This causes the overexpression of CSF1, leading to the recruitment of CSF1 receptor positive inflammatory cells into the lesion.
Dysregulation of this gene can cause TGCT inside or near to joints. Although benign, the tumours can grow and damage surrounding structures and tissues, leading to pain and swelling and limiting the movement of the joint.
It is commonly treated by surgery but the tumours tend to recur (particularly if diffuse). If surgery is not possible, treatment options are limited. A potential treatment, vimseltinib, has been developed by Deciphera, now part of Ono Pharmaceuticals.1
It is an oral switch control tyrosine kinase inhibitor that was designed to inhibit the CSF1 receptor (CSF1R).
In a first-in-human, open label Phase I/II study in 32 patients with TGCT who were not amenable to surgery or malignant solid tumours, the recommended Phase II dose was determined to be 30 mg twice a week (with no loading dose required).2
Most non-laboratory treatment-emergent adverse events had a severity of grade 1 or 2, with no evidence of cholestatic hepatotoxicity or drug-induced liver injury.
In TGCT patients, the median duration of treatment was 25 months with an objective response rate of 72%.
In a pivotal two-part randomised, double-blind, placebo-controlled Phase III study, 123 patients were recruited who had non-amenable-to-surgery TGCT and who had had no prior anti-CSF1 or anti-CSF1R therapy — although treatment with imatinib or nilotinib was permitted.3,4
In the first part of the trial, patients were randomised to receive either 30 mg of vimseltinib or a placebo twice a week for 24 weeks; in part two, those initially given the placebo had the option to receive vimseltinib, with all patients being able to receive the drug open label for the longer-term.
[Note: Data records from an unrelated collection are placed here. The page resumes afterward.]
-- ==== Sys2Proof/Laws/KeptDecoder.lean ====
section
/-! SUPPORT. Every operation of Machine/Decoder.lean keeps the waiting commands, the invariant and every programmed bit. -/

namespace Sys2Proof.Machine

set_option linter.unusedTactic false
set_option linter.unreachableTactic false

theorem State.lastError_kept {s t : State} {x0 : Nat} {x1 : Nat} {x2 : Nat} (h : Kept s t) : Kept s (State.lastError t x0 x1 x2) := by
  unfold State.lastError
  repeat' with_reducible first
    | assumption
    | refine State.setRegN_kept ?_
    | exact Kept1.fst (by assumption)
    | exact Kept2.snd (by assumption)
    | exact Kept1.of (by assumption) (by assumption)
    | fail_if_no_progress refine kept_mk ?_
    | fail_if_no_progress refine Kept1.mk ?_

theorem State.setDecState_kept {s t : State} {x0 : Nat} {x1 : Nat} (h : Kept s t) : Kept s (State.setDecState t x0 x1) := by
  unfold State.setDecState
  repeat' with_reducible first
    | assumption
    | refine State.setFld_kept ?_
    | exact Kept1.fst (by assumption)
    | exact Kept2.snd (by assumption)
    | exact Kept1.of (by assumption) (by assumption)
    | fail_if_no_progress refine kept_mk ?_
    | fail_if_no_progress refine Kept1.mk ?_

theorem State.showStream_kept {s t : State} {x0 : Nat} {x1 : SpsInfo} (h : Kept s t) : Kept s (State.showStream t x0 x1) := by
  unfold State.showStream
  repeat' with_reducible first
    | assumption
    | (extract_lets +onlyGivenNames u; first | ((refine (fun (_ : Kept s u) => ?_) ?_); (on_goal 1 => clear_value u); (on_goal 2 => subst u)) | ((refine (fun (_ : Kept1 s u) => ?_) ?_); (on_goal 1 => clear_value u); (on_goal 2 => subst u)) | ((refine (fun (_ : Kept2 s u) => ?_) ?_); (on_goal 1 => clear_value u); (on_goal 2 => subst u)) | clear_value u)
    | refine State.setRegN_kept ?_
    | refine State.setRbit_kept ?_
    | exact Kept1.fst (by assumption)
    | exact Kept2.snd (by assumption)
    | exact Kept1.of (by assumption) (by assumption)
    | fail_if_no_progress refine kept_mk ?_
    | fail_if_no_progress refine Kept1.mk ?_

theorem State.takeSize_kept {s t : State} {x0 : Nat} {x1 : SpsInfo} (h : Kept s t) : Kept s (State.takeSize t x0 x1) := by
  unfold State.takeSize
  repeat' with_reducible first
    | assumption
    | refine kept_ite (fun _ => ?_) (fun _ => ?_)
    | refine kept1_ite (fun _ => ?_) (fun _ => ?_)
    | (extract_lets +onlyGivenNames u; first | ((refine (fun (_ : Kept s u) => ?_) ?_); (on_goal 1 => clear_value u); (on_goal 2 => subst u)) | ((refine (fun (_ : Kept1 s u) => ?_) ?_); (on_goal 1 => clear_value u); (on_goal 2 => subst u)) | ((refine (fun (_ : Kept2 s u) => ?_) ?_); (on_goal 1 => clear_value u); (on_goal 2 => subst u)) | clear_value u)
    | refine State.doIf_kept ?_ (fun _ _ => ?_)
    | refine State.modCtx_kept ?_
    | refine State.storeCells_kept ?_
    | refine State.showFresh_kept ?_
    | exact Kept1.fst (by assumption)
    | exact Kept2.snd (by assumption)
    | exact Kept1.of (by assumption) (by assumption)
    | fail_if_no_progress refine kept_mk ?_
    | split
    | fail_if_no_progress refine Kept1.mk ?_

theorem State.storeSets_kept {s t : State} {x0 : Nat} {x1 : List SpsInfo} (h : Kept s t) : Kept s (State.storeSets t x0 x1) := by
  unfold State.storeSets
  repeat' with_reducible first
    | assumption
    | refine foldl_kept (fun _ _ _ => ?_) ?_
    | refine foldl_kept1 (fun _ _ _ => ?_) ?_
    | refine Kept1.fst (foldl_kept1 (fun _ _ _ => ?_) ?_)
    | refine State.modCtx_kept ?_
    | exact Kept1.fst (by assumption)
    | exact Kept2.snd (by assumption)
    | exact Kept1.of (by assumption) (by assumption)
    | fail_if_no_progress refine kept_mk ?_
    | fail_if_no_progress refine Kept1.mk ?_

theorem State.activate_kept {s t : State} {x0 : Nat} {x1 : SpsInfo} {x2 : Bool} (h : Kept s t) : Kept s (State.activate t x0 x1 x2) := by
  unfold State.activate
  repeat' with_reducible first
    | assumption
    | refine kept_ite (fun _ => ?_) (fun _ => ?_)
    | refine kept1_ite (fun _ => ?_) (fun _ => ?_)
    | (extract_lets +onlyGivenNames u; first | ((refine (fun (_ : Kept s u) => ?_) ?_); (on_goal 1 => clear_value u); (on_goal 2 => subst u)) | ((refine (fun (_ : Kept1 s u) => ?_) ?_); (on_goal 1 => clear_value u); (on_goal 2 => subst u)) | ((refine (fun (_ : Kept2 s u) => ?_) ?_); (on_goal 1 => clear_value u); (on_goal 2 => subst u)) | clear_value u)
    | refine State.modCtx_kept ?_
    | refine State.lastError_kept ?_
    | refine State.setDecState_kept ?_
    | refine State.raise_kept ?_
    | refine State.takeSize_kept ?_
    | refine State.showStream_kept ?_
    | exact Kept1.fst (by assumption)
    | exact Kept2.snd (by assumption)
    | exact Kept1.of (by assumption) (by assumption)
    | fail_if_no_progress refine kept_mk ?_
    | split
    | fail_if_no_progress refine Kept1.mk ?_

theorem State.modPic_kept {s t : State} {x0 : Nat} {x1 : DecPicture → DecPicture} (h : Kept s t) : Kept s (State.modPic t x0 x1) := by
  unfold State.modPic
  repeat' with_reducible first
    | assumption
    | refine State.modCtx_kept ?_
    | exact Kept1.fst (by assumption)
    | exact Kept2.snd (by assumption)
    | exact Kept1.of (by assumption) (by assumption)
    | fail_if_no_progress refine kept_mk ?_
    | fail_if_no_progress refine Kept1.mk ?_

theorem State.spreadDamage_kept {s t : State} {x0 : Nat} (h : Kept s t) : Kept s (State.spreadDamage t x0) := by
  unfold State.spreadDamage
  repeat' with_reducible first
    | assumption
    | (extract_lets +onlyGivenNames u; first | ((refine (fun (_ : Kept s u) => ?_) ?_); (on_goal 1 => clear_value u); (on_goal 2 => subst u)) | ((refine (fun (_ : Kept1 s u) => ?_) ?_); (on_goal 1 => clear_value u); (on_goal 2 => subst u)) | ((refine (fun (_ : Kept2 s u) => ?_) ?_); (on_goal 1 => clear_value u); (on_goal 2 => subst u)) | clear_value u)
    | refine foldl_kept (fun _ _ _ => ?_) ?_
    | refine foldl_kept1 (fun _ _ _ => ?_) ?_
    | refine Kept1.fst (foldl_kept1 (fun _ _ _ => ?_) ?_)
    | refine State.modPic_kept ?_
    | exact Kept1.fst (by assumption)
    | exact Kept2.snd (by assumption)
    | exact Kept1.of (by assumption) (by assumption)
    | fail_if_no_progress refine kept_mk ?_
    | fail_if_no_progress refine Kept1.mk ?_

theorem State.damageCtus_kept {s t : State} {x0 : Nat} {x1 : Option Nat} {x2 : List Nat} (h : Kept s t) : Kept s (State.damageCtus t x0 x1 x2) := by
  unfold State.damageCtus
  repeat' with_reducible first
    | assumption
    | (extract_lets +onlyGivenNames u; first | ((refine (fun (_ : Kept s u) => ?_) ?_); (on_goal 1 => clear_value u); (on_goal 2 => subst u)) | ((refine (fun (_ : Kept1 s u) => ?_) ?_); (on_goal 1 => clear_value u); (on_goal 2 => subst u)) | ((refine (fun (_ : Kept2 s u) => ?_) ?_); (on_goal 1 => clear_value u); (on_goal 2 => subst u)) | clear_value u)
    | refine State.forEach_kept ?_ (fun _ _ _ => ?_)
    | refine foldl_kept (fun _ _ _ => ?_) ?_
    | refine foldl_kept1 (fun _ _ _ => ?_) ?_
    | refine Kept1.fst (foldl_kept1 (fun _ _ _ => ?_) ?_)
    | refine State.modPic_kept ?_
    | refine State.markCell_kept ?_
    | refine State.bump_kept ?_
    | refine State.lastError_kept ?_
    | refine State.spreadDamage_kept ?_
    | exact Kept1.fst (by assumption)
    | exact Kept2.snd (by assumption)
    | exact Kept1.of (by assumption) (by assumption)
    | fail_if_no_progress refine kept_mk ?_
    | split
    | refine Kept1.of ?_ (by assumption)
    | fail_if_no_progress refine Kept1.mk ?_

theorem State.ctuError_kept {s t : State} {x0 : Nat} {x1 : SpsInfo} {x2 : Nat} {x3 : Nat} (h : Kept s t) : Kept s (State.ctuError t x0 x1 x2 x3) := by
  unfold State.ctuError
  repeat' with_reducible first
    | assumption
    | refine State.damageCtus_kept ?_
    | exact Kept1.fst (by assumption)
    | exact Kept2.snd (by assumption)
    | exact Kept1.of (by assumption) (by assumption)
    | fail_if_no_progress refine kept_mk ?_
    | split
    | refine Kept1.of ?_ (by assumption)
    | fail_if_no_progress refine Kept1.mk ?_

theorem State.raiseDamage_kept {s t : State} {x0 : Nat} {x1 : DecPicture} {x2 : SpsInfo} (h : Kept s t) : Kept s (State.raiseDamage t x0 x1 x2) := by
  unfold State.raiseDamage
  repeat' with_reducible first
    | assumption
    | refine State.raise_kept ?_
    | exact Kept1.fst (by assumption)
    | exact Kept2.snd (by assumption)
    | exact Kept1.of (by assumption) (by assumption)
    | fail_if_no_progress refine kept_mk ?_
    | split
    | refine Kept1.of ?_ (by assumption)
    | fail_if_no_progress refine Kept1.mk ?_

theorem State.usePlace_kept {s t : State} {x0 : Nat} {x1 : Nat} (h : Kept s t) : Kept s (State.usePlace t x0 x1) := by
  unfold State.usePlace
  repeat' with_reducible first
    | assumption
    | refine State.modCtx_kept ?_
    | exact Kept1.fst (by assumption)
    | exact Kept2.snd (by assumption)
    | exact Kept1.of (by assumption) (by assumption)
    | fail_if_no_progress refine kept_mk ?_
    | fail_if_no_progress refine Kept1.mk ?_

theorem State.showRows_kept {s t : State} {x0 : Nat} {x1 : PicRef} {x2 : List Nat} (h : Kept s t) : Kept s (State.showRows t x0 x1 x2) := by
  unfold State.showRows
  repeat' with_reducible first
    | assumption
    | refine foldl_kept (fun _ _ _ => ?_) ?_
    | refine foldl_kept1 (fun _ _ _ => ?_) ?_
    | refine Kept1.fst (foldl_kept1 (fun _ _ _ => ?_) ?_)
    | refine State.modCtx_kept ?_
    | exact Kept1.fst (by assumption)
    | exact Kept2.snd (by assumption)
    | exact Kept1.of (by assumption) (by assumption)
    | fail_if_no_progress refine kept_mk ?_
    | fail_if_no_progress refine Kept1.mk ?_

theorem State.outputPicture_kept {s t : State} {x0 : Nat} {x1 : DecPicture} (h : Kept s t) : Kept s (State.outputPicture t x0 x1) := by
  unfold State.outputPicture
  repeat' with_reducible first
    | assumption
    | refine kept_ite (fun _ => ?_) (fun _ => ?_)
    | refine kept1_ite (fun _ => ?_) (fun _ => ?_)
    | (extract_lets +onlyGivenNames u; first | ((refine (fun (_ : Kept s u) => ?_) ?_); (on_goal 1 => clear_value u); (on_goal 2 => subst u)) | ((refine (fun (_ : Kept1 s u) => ?_) ?_); (on_goal 1 => clear_value u); (on_goal 2 => subst u)) | ((refine (fun (_ : Kept2 s u) => ?_) ?_); (on_goal 1 => clear_value u); (on_goal 2 => subst u)) | clear_value u)
    | refine State.bump_kept ?_
    | refine State.setRegN_kept ?_
    | refine State.modCtx_kept ?_
    | refine State.showRows_kept ?_
    | refine State.emit_kept ?_
    | exact Kept1.fst (by assumption)
    | exact Kept2.snd (by assumption)
    | exact Kept1.of (by assumption) (by assumption)
    | fail_if_no_progress refine kept_mk ?_
    | split
    | refine Kept1.of ?_ (by assumption)
    | fail_if_no_progress refine Kept1.mk ?_

theorem State.tidyDpb_kept {s t : State} {x0 : Nat} (h : Kept s t) : Kept s (State.tidyDpb t x0) := by
  unfold State.tidyDpb
  repeat' with_reducible first
    | assumption
    | refine State.modCtx_kept ?_
    | exact Kept1.fst (by assumption)
    | exact Kept2.snd (by assumption)
    | exact Kept1.of (by assumption) (by assumption)
    | fail_if_no_progress refine kept_mk ?_
    | fail_if_no_progress refine Kept1.mk ?_

theorem State.bumpOne_kept {s t : State} {x0 : Nat} (h : Kept s t) : Kept s (State.bumpOne t x0) := by
  unfold State.bumpOne
  repeat' with_reducible first
    | assumption
    | refine kept_ite (fun _ => ?_) (fun _ => ?_)
    | refine kept1_ite (fun _ => ?_) (fun _ => ?_)
    | (extract_lets +onlyGivenNames u; first | ((refine (fun (_ : Kept s u) => ?_) ?_); (on_goal 1 => clear_value u); (on_goal 2 => subst u)) | ((refine (fun (_ : Kept1 s u) => ?_) ?_); (on_goal 1 => clear_value u); (on_goal 2 => subst u)) | ((refine (fun (_ : Kept2 s u) => ?_) ?_); (on_goal 1 => clear_value u); (on_goal 2 => subst u)) | clear_value u)
    | refine State.modCtx_kept ?_
    | refine State.tidyDpb_kept ?_
    | refine State.outputPicture_kept ?_
    | exact Kept1.fst (by assumption)
    | exact Kept2.snd (by assumption)
    | exact Kept1.of (by assumption) (by assumption)
    | fail_if_no_progress refine kept_mk ?_
    | split
    | refine Kept1.of ?_ (by assumption)
    | fail_if_no_progress refine Kept1.mk ?_

theorem State.bumpWhile_kept {s t : State} {x0 : Nat} {x1 : Ctx → Bool} (h : Kept s t) : Kept s (State.bumpWhile t x0 x1) := by
  unfold State.bumpWhile
  repeat' with_reducible first
    | assumption
    | refine State.forEach_kept ?_ (fun _ _ _ => ?_)
    | refine State.doIf_kept ?_ (fun _ _ => ?_)
    | refine State.bumpOne_kept ?_
    | exact Kept1.fst (by assumption)
    | exact Kept2.snd (by assumption)
    | exact Kept1.of (by assumption) (by assumption)
    | fail_if_no_progress refine kept_mk ?_
    | fail_if_no_progress refine Kept1.mk ?_

theorem State.settleField_kept {s t : State} {x0 : Nat} {x1 : Bool} (h : Kept s t) : Kept s (State.settleField t x0 x1) := by
  unfold State.settleField
  repeat' with_reducible first
    | assumption
    | refine kept_ite (fun _ => ?_) (fun _ => ?_)
    | refine kept1_ite (fun _ => ?_) (fun _ => ?_)
    | refine State.modCtx_kept ?_
    | exact Kept1.fst (by assumption)
    | exact Kept2.snd (by assumption)
    | exact Kept1.of (by assumption) (by assumption)
    | fail_if_no_progress refine kept_mk ?_
    | split
    | refine Kept1.of ?_ (by assumption)
    | fail_if_no_progress refine Kept1.mk ?_

theorem State.placeholder_kept {s t : State} {x0 : Nat} {x1 : SpsInfo} {x2 : Option RefName} {x3 : Nat} (h : Kept s t) : Kept s (State.placeholder t x0 x1 x2 x3) := by
  unfold State.placeholder
  repeat' with_reducible first
    | assumption
    | (extract_lets +onlyGivenNames u; first | ((refine (fun (_ : Kept s u) => ?_) ?_); (on_goal 1 => clear_value u); (on_goal 2 => subst u)) | ((refine (fun (_ : Kept1 s u) => ?_) ?_); (on_goal 1 => clear_value u); (on_goal 2 => subst u)) | ((refine (fun (_ : Kept2 s u) => ?_) ?_); (on_goal 1 => clear_value u); (on_goal 2 => subst u)) | clear_value u)
    | refine State.forEach_kept ?_ (fun _ _ _ => ?_)
    | refine State.bump_kept ?_
    | refine State.raise_kept ?_
    | refine State.lastError_kept ?_
    | refine State.modCtx_kept ?_
    | refine State.usePlace_kept ?_
    | refine State.putRect_kept ?_
    | refine State.wantRefresh_kept ?_
    | exact Kept1.fst (by assumption)
    | exact Kept2.snd (by assumption)
    | exact Kept1.of (by assumption) (by assumption)
    | fail_if_no_progress refine kept_mk ?_
    | fail_if_no_progress refine Kept1.mk ?_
The primary endpoint, a statistically significant and clinically meaningful objective response rate by blinded independent radiological review, was seen at week 25. The rate was 40% with vimseltinib and 0% with the placebo.
Improvements in various secondary endpoints were also seen, including range of motion, whereby there was an 18.4% improvement from baseline with the drug versus 3.8% with the placebo.
Its safety profile was deemed to be manageable, with most non-lab treatment-emergent adverse events being grade 1 or 2. The company has recently submitted the drug for both EMA and FDA approval to treat TGCT patients.
References
- T.M. Caldwell, et al., Bioorg. Med. Chem. Lett. 74, 128928 (2022).
- H. Gelderblom, et al., Clin. Cancer Res. 30, 3996 (2024).
- W.D. Tap, et al., J. Clin. Oncol. 42(Suppl. 16), Abstr. 11500 (2024).
- H. Gelderblom, et al., Lancet 403, 2709 (2024).